-- ==== Sys2Proof/Word.lean ====
section
/-!
DEFINITION. The words, the enumerations of R10 and the families indexed by them.
A button, a display or a player is an enumeration, so an index out of range cannot be written down; a family
`PerButton α` holds one `α` for each button, as plain data.
-/

namespace Sys2Proof

/-- A command word (R81). -/
abbrev Word := BitVec 32

/-- A segment pattern (R16, R29) or a response (R85). -/
abbrev Byte := BitVec 8

/-- R10: `p1` = 0, `p2` = 1. -/
inductive Player where
  | p1
  | p2
deriving DecidableEq, Repr

/-- R10: the game mode, `to_11` = 0, `to_21` = 1 (never a privilege mode, R239). -/
inductive Mode where
  | to11
  | to21
deriving DecidableEq, Repr

/-- R10: a classified button state, `released` = 0, `pressed` = 1. -/
inductive Level where
  | released
  | pressed
deriving DecidableEq, Repr

/-- R10: what a sample reports, `None` = 0, `Pressed` = 1, `Released` = 2; the code 3 does not exist (U5). -/
inductive Edge where
  | none
  | pressed
  | released
deriving DecidableEq, Repr

/-- R10: the five buttons in the fixed order of R212; the names are those of R89. -/
inductive Button where
  | mode
  | fs
  | undo
  | p1
  | p2
deriving DecidableEq, Repr

/-- R10: the four displays, live scores of p1 and p2 and games won of p1 and p2; the names are those of R89. -/
inductive Display where
  | s1
  | s2
  | g1
  | g2
deriving DecidableEq, Repr

/-- One `α` for each player. -/
structure PerPlayer (α : Type) where
  p1 : α
  p2 : α
deriving DecidableEq, Repr

/-- One `α` for each button. -/
structure PerButton (α : Type) where
  mode : α
  fs : α
  undo : α
  p1 : α
  p2 : α
deriving DecidableEq, Repr

/-- One `α` for each display. -/
structure PerDisplay (α : Type) where
  s1 : α
  s2 : α
  g1 : α
  g2 : α
deriving DecidableEq, Repr

end Sys2Proof
end

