-- ==== Sys2Proof/Laws/State.lean ====
section
/-!
SUPPORT. The small lemmas of the state: one per family accessor and per named update, so that no later proof unfolds
a record update.
-/

namespace Sys2Proof.Machine

/-! ## Families -/

section Families

variable {α : Type}

@[simp] theorem ofPlayer_setPlayer_same (f : PerPlayer α) (p : Player) (x : α) :
    ofPlayer (setPlayer f p x) p = x := by cases p <;> rfl

theorem ofPlayer_setPlayer_ne (f : PerPlayer α) {p q : Player} (x : α) (h : q ≠ p) :
    ofPlayer (setPlayer f p x) q = ofPlayer f q := by cases p <;> cases q <;> first | rfl | exact absurd rfl h

theorem perPlayer_ext {f g : PerPlayer α} (h : ∀ p, ofPlayer f p = ofPlayer g p) : f = g := by
  cases f
  cases g
  simpa using ⟨h .p1, h .p2⟩

@[simp] theorem ofButton_setButton_same (f : PerButton α) (b : Button) (x : α) :
    ofButton (setButton f b x) b = x := by cases b <;> rfl

theorem ofButton_setButton_ne (f : PerButton α) {b c : Button} (x : α) (h : c ≠ b) :
    ofButton (setButton f b x) c = ofButton f c := by cases b <;> cases c <;> first | rfl | exact absurd rfl h

theorem perButton_ext {f g : PerButton α} (h : ∀ b, ofButton f b = ofButton g b) : f = g := by
  cases f
  cases g
  simpa using ⟨h .mode, h .fs, h .undo, h .p1, h .p2⟩

@[simp] theorem ofDisplay_setDisplay_same (f : PerDisplay α) (u : Display) (x : α) :
    ofDisplay (setDisplay f u x) u = x := by cases u <;> rfl

theorem ofDisplay_setDisplay_ne (f : PerDisplay α) {u v : Display} (x : α) (h : v ≠ u) :
    ofDisplay (setDisplay f u x) v = ofDisplay f v := by cases u <;> cases v <;> first | rfl | exact absurd rfl h

@[simp] theorem setDisplay_setDisplay (f : PerDisplay α) (u : Display) (x y : α) :
    setDisplay (setDisplay f u x) u y = setDisplay f u y := by cases u <;> rfl

@[simp] theorem setDisplay_ofDisplay (f : PerDisplay α) (u : Display) : setDisplay f u (ofDisplay f u) = f := by
  cases u <;> rfl

theorem perDisplay_ext {f g : PerDisplay α} (h : ∀ u, ofDisplay f u = ofDisplay g u) : f = g := by
  cases f
  cases g
  simpa using ⟨h .s1, h .s2, h .g1, h .g2⟩

end Families

/-! ## Results -/

@[simp] theorem andThen_next (s : State) (k : State → Result) : andThen (.next s) k = k s := rfl

@[simp] theorem andThen_refused (r : Refusal) (k : State → Result) : andThen (.refused r) k = .refused r := rfl

theorem andThen_eq_next {r : Result} {k : State → Result} {t : State} (h : andThen r k = .next t) :
    ∃ s, r = .next s ∧ k s = .next t := by
  cases r with
  | next s => exact ⟨s, rfl, h⟩
  | fault f => cases f
  | refused x => cases h

theorem andThen_eq_refused {r : Result} {k : State → Result} {x : Refusal} (h : andThen r k = .refused x) :
    r = .refused x ∨ ∃ s, r = .next s ∧ k s = .refused x := by
  cases r with
  | next s => exact .inr ⟨s, rfl, h⟩
  | fault f => cases f
  | refused y => exact .inl h

theorem andThen_assoc (r : Result) (k l : State → Result) :
    andThen (andThen r k) l = andThen r fun s => andThen (k s) l := by cases r <;> rfl

theorem respond_eq (v : Byte) (s : State) : respond v s = .next { s with resp := some v } := rfl

/-! ## The beginning of an operation -/

@[simp] theorem begin_cfg (s : State) : (begin s).cfg = s.cfg := rfl
@[simp] theorem begin_deb (s : State) : (begin s).deb = s.deb := rfl
@[simp] theorem begin_sel (s : State) : (begin s).sel = s.sel := rfl
@[simp] theorem begin_seg (s : State) : (begin s).seg = s.seg := rfl
@[simp] theorem begin_ind (s : State) : (begin s).ind = s.ind := rfl
@[simp] theorem begin_game (s : State) : (begin s).game = s.game := rfl
@[simp] theorem begin_history (s : State) : (begin s).history = s.history := rfl
@[simp] theorem begin_resp (s : State) : (begin s).resp = none := rfl
@[simp] theorem begin_events (s : State) : (begin s).events = [] := rfl
@[simp] theorem begin_input (s : State) : (begin s).input = s.input := rfl

/-! ## An output event -/

@[simp] theorem drive_cfg (e : Event) (s : State) : (drive e s).cfg = s.cfg := by cases e <;> rfl
@[simp] theorem drive_deb (e : Event) (s : State) : (drive e s).deb = s.deb := by cases e <;> rfl
@[simp] theorem drive_game (e : Event) (s : State) : (drive e s).game = s.game := by cases e <;> rfl
@[simp] theorem drive_history (e : Event) (s : State) : (drive e s).history = s.history := by cases e <;> rfl
@[simp] theorem drive_resp (e : Event) (s : State) : (drive e s).resp = s.resp := by cases e <;> rfl
@[simp] theorem drive_events (e : Event) (s : State) : (drive e s).events = s.events := by cases e <;> rfl
@[simp] theorem drive_input (e : Event) (s : State) : (drive e s).input = s.input := by cases e <;> rfl

@[simp] theorem emit_cfg (e : Event) (s : State) : (emit e s).cfg = s.cfg := drive_cfg e s
@[simp] theorem emit_deb (e : Event) (s : State) : (emit e s).deb = s.deb := drive_deb e s
@[simp] theorem emit_game (e : Event) (s : State) : (emit e s).game = s.game := drive_game e s
@[simp] theorem emit_history (e : Event) (s : State) : (emit e s).history = s.history := drive_history e s
@[simp] theorem emit_resp (e : Event) (s : State) : (emit e s).resp = s.resp := drive_resp e s
@[simp] theorem emit_input (e : Event) (s : State) : (emit e s).input = s.input := drive_input e s
@[simp] theorem emit_events (e : Event) (s : State) : (emit e s).events = s.events ++ [e] := rfl
@[simp] theorem emit_sel (e : Event) (s : State) : (emit e s).sel = (drive e s).sel := rfl
@[simp] theorem emit_seg (e : Event) (s : State) : (emit e s).seg = (drive e s).seg := rfl
@[simp] theorem emit_ind (e : Event) (s : State) : (emit e s).ind = (drive e s).ind := rfl

@[simp] theorem drive_sel_sel (u : Display) (i : Nat) (v : Bool) (s : State) :
    (drive (.sel u i v) s).sel = setDisplay s.sel u ((ofDisplay s.sel u).set i v) := rfl
@[simp] theorem drive_sel_seg (u : Display) (i : Nat) (v : Bool) (s : State) :
    (drive (.sel u i v) s).seg = s.seg := rfl
@[simp] theorem drive_sel_ind (u : Display) (i : Nat) (v : Bool) (s : State) :
    (drive (.sel u i v) s).ind = s.ind := rfl
@[simp] theorem drive_seg_sel (u : Display) (p : Byte) (s : State) : (drive (.seg u p) s).sel = s.sel := rfl
@[simp] theorem drive_seg_seg (u : Display) (p : Byte) (s : State) :
    (drive (.seg u p) s).seg = setDisplay s.seg u p := rfl
@[simp] theorem drive_seg_ind (u : Display) (p : Byte) (s : State) : (drive (.seg u p) s).ind = s.ind := rfl
@[simp] theorem drive_hold (u : Display) (s : State) : drive (.hold u) s = s := rfl
@[simp] theorem drive_ind_sel (v w : Bool) (s : State) : (drive (.ind v w) s).sel = s.sel := rfl
@[simp] theorem drive_ind_seg (v w : Bool) (s : State) : (drive (.ind v w) s).seg = s.seg := rfl
@[simp] theorem drive_ind_ind (v w : Bool) (s : State) : (drive (.ind v w) s).ind = ⟨v, w⟩ := rfl

/-- An event leaves every display but the one it names. -/
theorem drive_other_display (e : Event) (s : State) (v : Display)
    (h : ∀ u i x, e = .sel u i x → v ≠ u) (h' : ∀ u p, e = .seg u p → v ≠ u) :
    ofDisplay (drive e s).sel v = ofDisplay s.sel v ∧ ofDisplay (drive e s).seg v = ofDisplay s.seg v := by
  cases e with
  | sel u i x => exact ⟨ofDisplay_setDisplay_ne _ _ (h u i x rfl), rfl⟩
  | seg u p => exact ⟨rfl, ofDisplay_setDisplay_ne _ _ (h' u p rfl)⟩
  | hold u => exact ⟨rfl, rfl⟩
  | ind a b => exact ⟨rfl, rfl⟩

end Sys2Proof.Machine
end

====

REQUIREMENT: Please transcribe exactly the lines above from the line that has "simpa using ⟨h .p1, h .p2⟩" up to and including the line that has "theorem ofDisplay_setDisplay_same (f"; no other line belongs in the answer.

RESULT FOR THIS TASK:
  simpa using ⟨h .p1, h .p2⟩

@[simp] theorem ofButton_setButton_same (f : PerButton α) (b : Button) (x : α) :
    ofButton (setButton f b x) b = x := by cases b <;> rfl

theorem ofButton_setButton_ne (f : PerButton α) {b c : Button} (x : α) (h : c ≠ b) :
    ofButton (setButton f b x) c = ofButton f c := by cases b <;> cases c <;> first | rfl | exact absurd rfl h

theorem perButton_ext {f g : PerButton α} (h : ∀ b, ofButton f b = ofButton g b) : f = g := by
  cases f
  cases g
  simpa using ⟨h .mode, h .fs, h .undo, h .p1, h .p2⟩

@[simp] theorem ofDisplay_setDisplay_same (f : PerDisplay α) (u : Display) (x : α) :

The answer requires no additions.